An unprecedented behind-the-scenes look at the prices that major insurers pay for medical services presents a serious challenge to prevailing beliefs about how to lower health care costs.

For years, experts have argued that hospital mergers can play an important role in driving down medical spending. Their evidence was data on Medicare spending around the country. President Obama even highlighted exceptionally low Medicare spending costs in Grand Junction, Colorado as an example of a health system that could deliver better prices to consumers.

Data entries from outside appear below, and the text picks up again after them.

section
/-! How many pixels a character writes (43_font.md R185). -/

namespace Sys2Proof.Machine

open Sys2Proof

/-! ### Counting -/

theorem length_flatMap_range {α : Type} (n : Nat) (f : Nat → List α) :
    ((List.range n).flatMap f).length = ∑ k ∈ Finset.range n, (f k).length := by
  rw [List.length_flatMap]
  rfl

theorem length_filter_range (n : Nat) (p : Nat → Bool) :
    ((List.range n).filter p).length = ∑ k ∈ Finset.range n, if p k then 1 else 0 := by
  induction n with
  | zero => rfl
  | succ n ih =>
    rw [List.range_succ, List.filter_append, List.length_append, ih, Finset.sum_range_succ]
    cases hp : p n <;> simp [hp]

theorem rectPixels_length (r : Rect) (c : Color) :
    (rectPixels r c).length = r.h.toNat * r.w.toNat := by
  simp [rectPixels]

/-- A pixel is written like a block of one by one. -/
theorem primPixels_pixel_eq_fill (s : State) (x y : Int) (c : Color) :
    s.primPixels (.pixel x y c) = s.primPixels (.fill x y 1 1 c) := by
  by_cases hon : s.onScreen x y = true
  · have hin := (onScreen_iff s x y).1 hon
    rw [primPixels_fill_of_sees (sees_of_inside hin.1 hin.2.2.1 (by omega) (by omega) (by omega) (by omega)),
      screenPart_of_inside hin.1 hin.2.2.1 (by omega) (by omega)]
    simp [State.primPixels, hon, rectPixels]
  · have hs : ¬s.sees x y 1 1 := by
      rw [onScreen_iff] at hon
      simp only [State.sees]
      omega
    simp [State.primPixels, hon, clip_eq_none s x y 1 1 hs]

/-- A cell is written as a block of `sc` by `sc` at every scale (R182, R184). -/
theorem primPixels_cellPrim (s : State) (x y : Int) (col row sc : Nat) (c : Color) :
    s.primPixels (cellPrim x y col row sc c)
      = s.primPixels (.fill (x + col * sc) (y + row * sc) sc sc c) := by
  rw [cellPrim]
  split
  · next h =>
    subst h
    rw [primPixels_pixel_eq_fill]
    simp
  · rfl

/-- How many pixels of a rectangle are on screen. -/
def State.countOnScreen (s : State) (x y w h : Int) : Nat := (s.primPixels (.fill x y w h 0)).length

theorem length_primPixels_fill (s : State) (x y w h : Int) (c : Color) :
    (s.primPixels (.fill x y w h c)).length = s.countOnScreen x y w h := by
  simp only [State.countOnScreen, State.primPixels]
  split
  · rfl
  · rw [rectPixels_length, rectPixels_length]

theorem countOnScreen_ne_zero {s : State} {x y w h : Int} :
    s.countOnScreen x y w h ≠ 0 ↔
      ∃ px py, s.onScreen px py = true ∧ x ≤ px ∧ px < x + w ∧ y ≤ py ∧ py < y + h := by
  rw [State.countOnScreen, Nat.ne_zero_iff_zero_lt, List.length_pos_iff_exists_mem]
  simp only [mem_primPixels_fill]
  constructor
  · rintro ⟨p, -, h⟩
    exact ⟨p.x, p.y, h⟩
  · rintro ⟨px, py, h⟩
    exact ⟨⟨px, py, 0⟩, rfl, h⟩

theorem countOnScreen_of_inside {s : State} {x y : Int} {w h : Nat} (hx : 0 ≤ x) (hy : 0 ≤ y)
    (hw0 : 0 < w) (hh0 : 0 < h) (hw : x + w ≤ s.width.toNat) (hh : y + h ≤ s.height.toNat) :
    s.countOnScreen x y w h = h * w := by
  rw [State.countOnScreen,
    primPixels_fill_of_sees (sees_of_inside hx hy (by omega) (by omega) hw hh), rectPixels_length,
    screenPart_of_inside hx hy hw hh]
  simp

/-! ### The cells of a character -/

/-- How many pixels of the cell `(col, row)` are on screen. -/
def State.cellCount (s : State) (x y : Int) (sc col row : Nat) : Nat :=
  s.countOnScreen (x + col * sc) (y + row * sc) sc sc

/-- How many pixels of the spacing column are on screen. -/
def State.spacingCount (s : State) (x y : Int) (sc : Nat) : Nat :=
  s.countOnScreen (x + 5 * sc) y sc (7 * sc)

theorem length_columnPlan_pixels (s : State) (g : Glyph) (x y : Int) (col sc : Nat) (fg bg : Color) :
    ((columnPlan g x y col sc fg bg).flatMap s.primPixels).length =
      ∑ row ∈ Finset.range 7,
        if glyphBit g col row = false ∧ bg = fg then 0 else s.cellCount x y sc col row := by
  rw [columnPlan_eq, List.flatMap_assoc, length_flatMap_range]
  refine Finset.sum_congr rfl fun row _ => ?_
  rw [cellColor_eq]
  split
  · rfl
  · simp [primPixels_cellPrim, length_primPixels_fill, State.cellCount]

/-- A character writes the on-screen pixels of its cells, all of them with a background of its own and
the set ones without, and then those of the spacing column. -/
theorem length_charPlan_pixels (s : State) (x y : Int) (code sc : Nat) (fg bg : Color) :
    ((charPlan s.cfg x y code sc fg bg).flatMap s.primPixels).length =
      (∑ col ∈ Finset.range 5, ∑ row ∈ Finset.range 7,
        if glyphBit (lookupGlyph s.cfg code) col row = false ∧ bg = fg then 0
        else s.cellCount x y sc col row)
      + if bg = fg then 0 else s.spacingCount x y sc := by
  rw [charPlan, List.flatMap_append, List.length_append, List.flatMap_assoc, length_flatMap_range]
  congr 1
  · exact Finset.sum_congr rfl fun col _ => length_columnPlan_pixels ..
  · rw [spacingPlan]
    by_cases h : bg = fg
    · simp [h]
    · simp [h, length_primPixels_fill, State.spacingCount]

theorem length_transparent_pixels (s : State) (x y : Int) (code sc : Nat) (fg : Color) :
    ((charPlan s.cfg x y code sc fg fg).flatMap s.primPixels).length =
      ∑ col ∈ Finset.range 5, ∑ row ∈ Finset.range 7,
        if glyphBit (lookupGlyph s.cfg code) col row then s.cellCount x y sc col row else 0 := by
  rw [length_charPlan_pixels]
  simp only [and_true, if_true, Nat.add_zero]
  refine Finset.sum_congr rfl fun col _ => Finset.sum_congr rfl fun row _ => ?_
  cases glyphBit (lookupGlyph s.cfg code) col row <;> rfl

theorem length_opaque_pixels (s : State) (x y : Int) (code sc : Nat) {fg bg : Color} (h : bg ≠ fg) :
    ((charPlan s.cfg x y code sc fg bg).flatMap s.primPixels).length =
      (∑ col ∈ Finset.range 5, ∑ row ∈ Finset.range 7, s.cellCount x y sc col row)
        + s.spacingCount x y sc := by
  rw [length_charPlan_pixels]
  simp [h]

/-! ### A glyph box on screen (R185) -/

section
variable {s : State} {x y : Int} {sc : Nat} (hsc : 1 ≤ sc) (hx : 0 ≤ x) (hy : 0 ≤ y)
  (hw : x + 6 * sc ≤ s.width.toNat) (hh : y + 7 * sc ≤ s.height.toNat)
include hsc hx hy hw hh

theorem cellCount_of_inside {col row : Nat} (hcol : col < 5) (hrow : row < 7) :
    s.cellCount x y sc col row = sc * sc := by
  have h1 : col * sc + sc ≤ 5 * sc := by
    rw [← Nat.succ_mul]
    exact Nat.mul_le_mul_right sc hcol
  have h2 : row * sc + sc ≤ 7 * sc := by
    rw [← Nat.succ_mul]
    exact Nat.mul_le_mul_right sc hrow
  zify at h1 h2
  have h3 : (0 : Int) ≤ col * sc := by positivity
  have h4 : (0 : Int) ≤ row * sc := by positivity
  exact countOnScreen_of_inside (by omega) (by omega) hsc hsc (by omega) (by omega)

theorem spacingCount_of_inside : s.spacingCount x y sc = 7 * sc * sc := by
  have h := countOnScreen_of_inside (s := s) (x := x + 5 * sc) (y := y) (w := sc) (h := 7 * sc)
    (by omega) hy hsc (by omega) (by omega) (by push_cast; exact hh)
  exact_mod_cast h

end

/-- Settles O53: inside the box every cell and the spacing column are wholly on screen. -/
theorem drawCharWriteCounts : Obligations.DrawCharWriteCounts := by
  intro s x y sc code fg bg hinit hg hc hf hsc hx hy hw hh
  have htrace := (draw_granted (charPlan s.cfg x y code sc fg bg) s hg).1
  refine ⟨_, _, exec_drawChar_of_initDone hinit x y sc code fg bg, htrace, fun hne => ?_, fun heq => ?_⟩
  all_goals rw [lpw_primsEvents s hc hf]
  · have hcells : ∀ col ∈ Finset.range 5, ∑ row ∈ Finset.range 7, s.cellCount x y sc col row
        = 7 * (sc * sc) := fun col hcol => by
      rw [Finset.sum_congr rfl fun row hrow => cellCount_of_inside hsc hx hy hw hh
        (Finset.mem_range.1 hcol) (Finset.mem_range.1 hrow)]
      simp
    rw [length_opaque_pixels s x y code sc hne.symm, Finset.sum_congr rfl hcells,
      spacingCount_of_inside hsc hx hy hw hh]
    simp
    ring
  · subst heq
    rw [length_transparent_pixels, length_flatMap_range, Finset.sum_mul, Finset.sum_mul]
    refine Finset.sum_congr rfl fun col hcol => ?_
    rw [length_filter_range, Finset.sum_mul, Finset.sum_mul]
    refine Finset.sum_congr rfl fun row hrow => ?_
    rw [cellCount_of_inside hsc hx hy hw hh (Finset.mem_range.1 hcol) (Finset.mem_range.1 hrow)]
    change (if (glyphColumn (lookupGlyph s.cfg code) col).getLsbD row then _ else _) = _
    split
    · ring
    · ring

/-- What a background of its own adds: the pixels of the background cells and of the spacing column. -/
def State.backgroundCount (s : State) (g : Glyph) (x y : Int) (sc : Nat) : Nat :=
  (∑ col ∈ Finset.range 5, ∑ row ∈ Finset.range 7,
    if glyphBit g col row then 0 else s.cellCount x y sc col row) + s.spacingCount x y sc

theorem length_opaque_eq_add (s : State) (x y : Int) (code sc : Nat) {fg bg : Color} (h : bg ≠ fg) :
    ((charPlan s.cfg x y code sc fg bg).flatMap s.primPixels).length =
      ((charPlan s.cfg x y code sc fg fg).flatMap s.primPixels).length
        + s.backgroundCount (lookupGlyph s.cfg code) x y sc := by
  rw [length_opaque_pixels s x y code sc h, length_transparent_pixels, State.backgroundCount,
    ← Nat.add_assoc, ← Finset.sum_add_distrib]
  congr 1
  refine Finset.sum_congr rfl fun col _ => ?_
  rw [← Finset.sum_add_distrib]
  refine Finset.sum_congr rfl fun row _ => ?_
  cases glyphBit (lookupGlyph s.cfg code) col row <;> simp

/-- Some background cell has a pixel on screen. -/
theorem backgroundCells_ne_zero {s : State} {g : Glyph} {x y : Int} {sc : Nat} :
    (∑ col ∈ Finset.range 5, ∑ row ∈ Finset.range 7,
        if glyphBit g col row then 0 else s.cellCount x y sc col row) ≠ 0 ↔
      ∃ col row, col < 5 ∧ row < 7 ∧ glyphBit g col row = false ∧ s.cellCount x y sc col row ≠ 0 := by
  simp only [ne_eq, Finset.sum_eq_zero_iff, Finset.mem_range, not_forall, exists_prop]
  refine exists_congr fun col => ?_
  rw [exists_and_left.symm]
  refine exists_congr fun row => and_congr_right fun _ => and_congr_right fun _ => ?_
  cases glyphBit g col row <;> simp

/-- There is something to add exactly if a pixel of a background cell or of the spacing column is on
screen. -/
theorem backgroundCount_ne_zero {s : State} {g : Glyph} {x y : Int} {sc : Nat} :
    s.backgroundCount g x y sc ≠ 0 ↔
      ∃ px py : Int, s.onScreen px py = true
        ∧ ((∃ col row : Nat, col < 5 ∧ row < 7 ∧ (glyphColumn g col).getLsbD row = false
              ∧ x + col * sc ≤ px ∧ px < x + col * sc + sc
              ∧ y + row * sc ≤ py ∧ py < y + row * sc + sc)
            ∨ (x + 5 * sc ≤ px ∧ px < x + 6 * sc ∧ y ≤ py ∧ py < y + 7 * sc)) := by
  have hsplit : s.backgroundCount g x y sc ≠ 0 ↔
      (∃ col row, col < 5 ∧ row < 7 ∧ glyphBit g col row = false ∧ s.cellCount x y sc col row ≠ 0)
        ∨ s.spacingCount x y sc ≠ 0 := by
    rw [← backgroundCells_ne_zero, State.backgroundCount]
    omega
  rw [hsplit]
  constructor
  · rintro (⟨col, row, hcol, hrow, hbit, hcell⟩ | hspacing)
    · obtain ⟨px, py, hon, hrect⟩ := countOnScreen_ne_zero.1 hcell
      exact ⟨px, py, hon, .inl ⟨col, row, hcol, hrow, hbit, hrect⟩⟩
    · obtain ⟨px, py, hon, hrect⟩ := countOnScreen_ne_zero.1 hspacing
      exact ⟨px, py, hon, .inr (by omega)⟩
  · rintro ⟨px, py, hon, ⟨col, row, hcol, hrow, hbit, hrect⟩ | hrect⟩
    · exact .inl ⟨col, row, hcol, hrow, hbit, countOnScreen_ne_zero.2 ⟨px, py, hon, hrect⟩⟩
    · exact .inr (countOnScreen_ne_zero.2 ⟨px, py, hon, by omega⟩)

/-- Settles O54: a background of its own adds its pixels to those of the set cells. -/
theorem transparentBackgroundWritesFewer : Obligations.TransparentBackgroundWritesFewer := by
  intro s x y sc code fg bg hinit hg hc hf hne
  refine ⟨_, _, _, _, exec_drawChar_of_initDone hinit x y sc code fg fg,
    exec_drawChar_of_initDone hinit x y sc code fg bg, (draw_granted _ s hg).1, (draw_granted _ s hg).1, ?_⟩
  rw [lpw_primsEvents s hc hf, lpw_primsEvents s hc hf, length_opaque_eq_add s x y code sc hne,
    ← backgroundCount_ne_zero]
  omega

end Sys2Proof.Machine
end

But new data shows that what consumers and insurers are spending in the private market in a given area doesn’t necessarily align with Medicare spending. Grand Junction, for instance, has higher-than-average private sector health costs. While the area’s large hospitals may drive down Medicare spending by avoiding duplicative costs, according to the New York Times, they often force insurers in the private market to pay more for procedures because of the bargaining power they gain from their size and lack of competition.

Martin Gaynor, the Carnegie Mellon economics professor who authored the groundbreaking study, used to subscribe to the bigger-is-better theory about hospitals. But since looking at the prices that Aetna, Humana and UnitedHealthcare pay hospitals for services, he has radically changed his tone.

“We have this large body of evidence covering many, many years that consistently shows if you happen to live in an area with only one hospital you are going to pay a lot more,” Gaynor told Marketplace. Based on the data, the New York Times has created an online tool that allows people to compare private insurance spending in different markets across the country. The results are remarkable because there don’t appear to be any clear geographic trends. While big cities tend to have higher costs, that’s certainly not always the case. For instance, while Los Angeles has the third highest Medicare spending, it has below-average private insurance spending.